How to Prepare Data for a Neural Network: A Step-by-Step Guide

 How to Prepare Data for a Neural Network: A Step-by-Step Guide

 

Introduction

In this guide, I'll walk you through the steps I took to prepare airline sentiment data for a neural network. The aim is to create a model that predicts whether new comments are positive or negative using word embeddings and a transformer neural network architecture.

 

Step 0: Data Collection

I began by obtaining the 'airline twitter sentiment' data from Data World (https://data.world/datasets/sentiment). This dataset includes customer comments and their associated sentiments.

  

Step 1: Data Cleaning and Text Extraction

First, I extracted customer comments from the 'text' field of the dataset and cleaned them by removing punctuation, numbers, and other irrelevant elements. The cleaned comments were then written to a text file called "saPreprocessSentences.txt." This process was implemented using the following Python code:

 

# saPreprocessClean.py

from saPreprocessClean import clean_string

 

# Load the dataset

df = pd.read_excel('/Users/ARS/ARStensorflow/Airline-SentimentARS1.xlsx')

 

# Clean and preprocess the comments

cleaned_comments = ""

for value in df['text']:

    if isinstance(value, str):

        clean_string = clean_string(value)

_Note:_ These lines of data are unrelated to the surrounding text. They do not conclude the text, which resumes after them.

-- ==== Sys2Proof/Machine/Sparse.lean ====
section
/-! DEFINITION. Reading and writing tables by number, and plain list helpers. A write keeps the canonical form: keys rising
and no entry equal to the default (guide to State: memory in one canonical form). -/
namespace Sys2Proof.Machine

/-- The entry of a table at a key, the default where none is listed. -/
def tget {α : Type} (d : α) : Sparse α → Nat → α
  | [], _ => d
  | (k, v) :: rest, n => if k = n then v else tget d rest n

/-- The listed entries for values from key `a` upward, entries equal to the default left out. -/
def tents {α : Type} [DecidableEq α] (d : α) : Nat → List α → Sparse α
  | _, [] => []
  | a, v :: rest => if v = d then tents d (a + 1) rest else (a, v) :: tents d (a + 1) rest

/-- Write the values `vs` at keys `a`, `a + 1`, and so on. -/
def tsets {α : Type} [DecidableEq α] (d : α) (t : Sparse α) (a : Nat) (vs : List α) : Sparse α :=
  t.filter (fun p => decide (p.1 < a)) ++ tents d a vs ++ t.filter (fun p => decide (a + vs.length ≤ p.1))

/-- Write one entry. -/
def tset {α : Type} [DecidableEq α] (d : α) (t : Sparse α) (n : Nat) (v : α) : Sparse α := tsets d t n [v]

/-- The entries at keys `a` to `a + n - 1`. -/
def tgets {α : Type} (d : α) (t : Sparse α) (a : Nat) : Nat → List α
  | 0 => []
  | n + 1 => tget d t a :: tgets d t (a + 1) n

/-- The table is canonical: keys strictly rising, no entry equal to the default. -/
def canonical {α : Type} [DecidableEq α] (d : α) : Sparse α → Bool
  | [] => true
  | [(_, v)] => decide (v ≠ d)
  | (k, v) :: (k', v') :: rest => decide (k < k') && decide (v ≠ d) && canonical d ((k', v') :: rest)

/-- The numbers `a`, `a + 1`, to `a + n - 1`. -/
def upFrom (a : Nat) : Nat → List Nat
  | 0 => []
  | n + 1 => a :: upFrom (a + 1) n

/-- The lanes of a group. -/
def lanes32 : List Nat := upFrom 0 32

/-- Bit `i` of a number. -/
def bitOf (w i : Nat) : Bool := decide (w / 2 ^ i % 2 = 1)

/-- Bits [hi:lo] of a number. -/
def fld (w hi lo : Nat) : Nat := w / 2 ^ lo % 2 ^ (hi + 1 - lo)

/-- A mask with the bits of the listed numbers set. -/
def maskOf : List Nat → Nat
  | [] => 0
  | l :: rest => 2 ^ l ||| maskOf rest

/-- The listed numbers whose bits are set in a mask of `n` bits, ascending. -/
def maskList (n m : Nat) : List Nat := (upFrom 0 n).filter (fun i => bitOf m i)

/-- The element at a position of a list, with a default. -/
def nth {α : Type} (d : α) : List α → Nat → α
  | [], _ => d
  | x :: _, 0 => x
  | _ :: rest, n + 1 => nth d rest n

/-- A list with the element at a position replaced. -/
def setNth {α : Type} (x : α) : List α → Nat → List α
  | [], _ => []
  | _ :: rest, 0 => x :: rest
  | y :: rest, n + 1 => y :: setNth x rest n

/-- The first element that meets a test. -/
def firstOf {α : Type} (p : α → Bool) : List α → Option α
  | [] => none
  | x :: rest => if p x then some x else firstOf p rest

/-- Replace every element that meets a test by its image. -/
def mapIf {α : Type} (p : α → Bool) (f : α → α) : List α → List α
  | [] => []
  | x :: rest => (if p x then f x else x) :: mapIf p f rest

/-- Insert a number in a rising list, once. -/
def insNat (n : Nat) : List Nat → List Nat
  | [] => [n]
  | k :: rest => if n < k then n :: k :: rest else if n = k then k :: rest else k :: insNat n rest

/-- The least of a list of numbers. -/
def leastOf : List Nat → Option Nat
  | [] => none
  | n :: rest => match leastOf rest with
    | none => some n
    | some m => some (min n m)

/-- A number of bytes from a byte list, little-endian from an offset (R11). -/
def leAt (bs : List Byte) (off n : Nat) : Nat :=
  match n with
  | 0 => 0
  | k + 1 => (nth 0 bs off).toNat + 256 * leAt bs (off + 1) k

/-- The `n` bytes of a number, least significant first (R11). -/
def toLe : Nat → Nat → List Byte
  | 0, _ => []
  | n + 1, x => BitVec.ofNat 8 x :: toLe n (x / 256)

/-- A list of bytes cut or filled with zeros to a length. -/
def padTo (n : Nat) (bs : List Byte) : List Byte := bs.take n ++ List.replicate (n - bs.length) 0

/-- Replace the bytes of a list from an offset. -/
def patch (bs : List Byte) (off : Nat) (new : List Byte) : List Byte :=
  bs.take off ++ new ++ bs.drop (off + new.length)

/-- The 32-bit words of a byte list. -/
def wordsOf : List Byte → List W32
  | a :: b :: c :: d :: rest => BitVec.ofNat 32 (leAt [a, b, c, d] 0 4) :: wordsOf rest
  | _ => []

/-- The bytes of a list of 32-bit words. -/
def bytesOf : List W32 → List Byte
  | [] => []
  | w :: rest => toLe 4 w.toNat ++ bytesOf rest

/-- `n` copies of an element. -/
def copies {α : Type} (n : Nat) (x : α) : List α := List.replicate n x

/-- Add saturating at 2^w - 1. -/
def satAdd (w a b : Nat) : Nat := min (a + b) (2 ^ w - 1)

/-- Insert by a key in rising order, after equals. -/
def insBy {α : Type} (key : α → Nat) (x : α) : List α → List α
  | [] => [x]
  | y :: rest => if key x < key y then x :: y :: rest else y :: insBy key x rest

/-- Sort by a key, keeping the order of equals. -/
def sortBy {α : Type} (key : α → Nat) (xs : List α) : List α := xs.foldl (fun acc x => insBy key x acc) []

/-- Numbers of bytes, as a flit carries them. -/
def natBytes (bs : List Byte) : List Nat := bs.map (fun b => b.toNat)
def byteList (ns : List Nat) : List Byte := ns.map (BitVec.ofNat 8)

end Sys2Proof.Machine
end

        cleaned_comments += ' ' + clean_string

 

# Write cleaned comments to file

with open("saPreprocessSentences.txt", "w") as file:

                file.write(cleaned_comments)

 

Step 2: Word Extraction and Cleaning

Next, I extracted individual words from the cleaned comments, further cleaned them, and saved them to a file called "saPreprocessWords.txt." The code to achieve this is as follows:

 

# saPreprocessWords.py

from saPreprocessClean import clean_string

 

# Load the dataset

df = pd.read_excel('/Users/ARS/ARStensorflow/sentimentAnalysis/Airline-SentimentARS1.xlsx')

 

# Extract and preprocess words from comments

with open("saPreprocessWords.txt", "w") as file:

    for value in df['text']:

        if isinstance(value, str):

            words = value.split()

            for word in words:

                clean_word = clean_string(word)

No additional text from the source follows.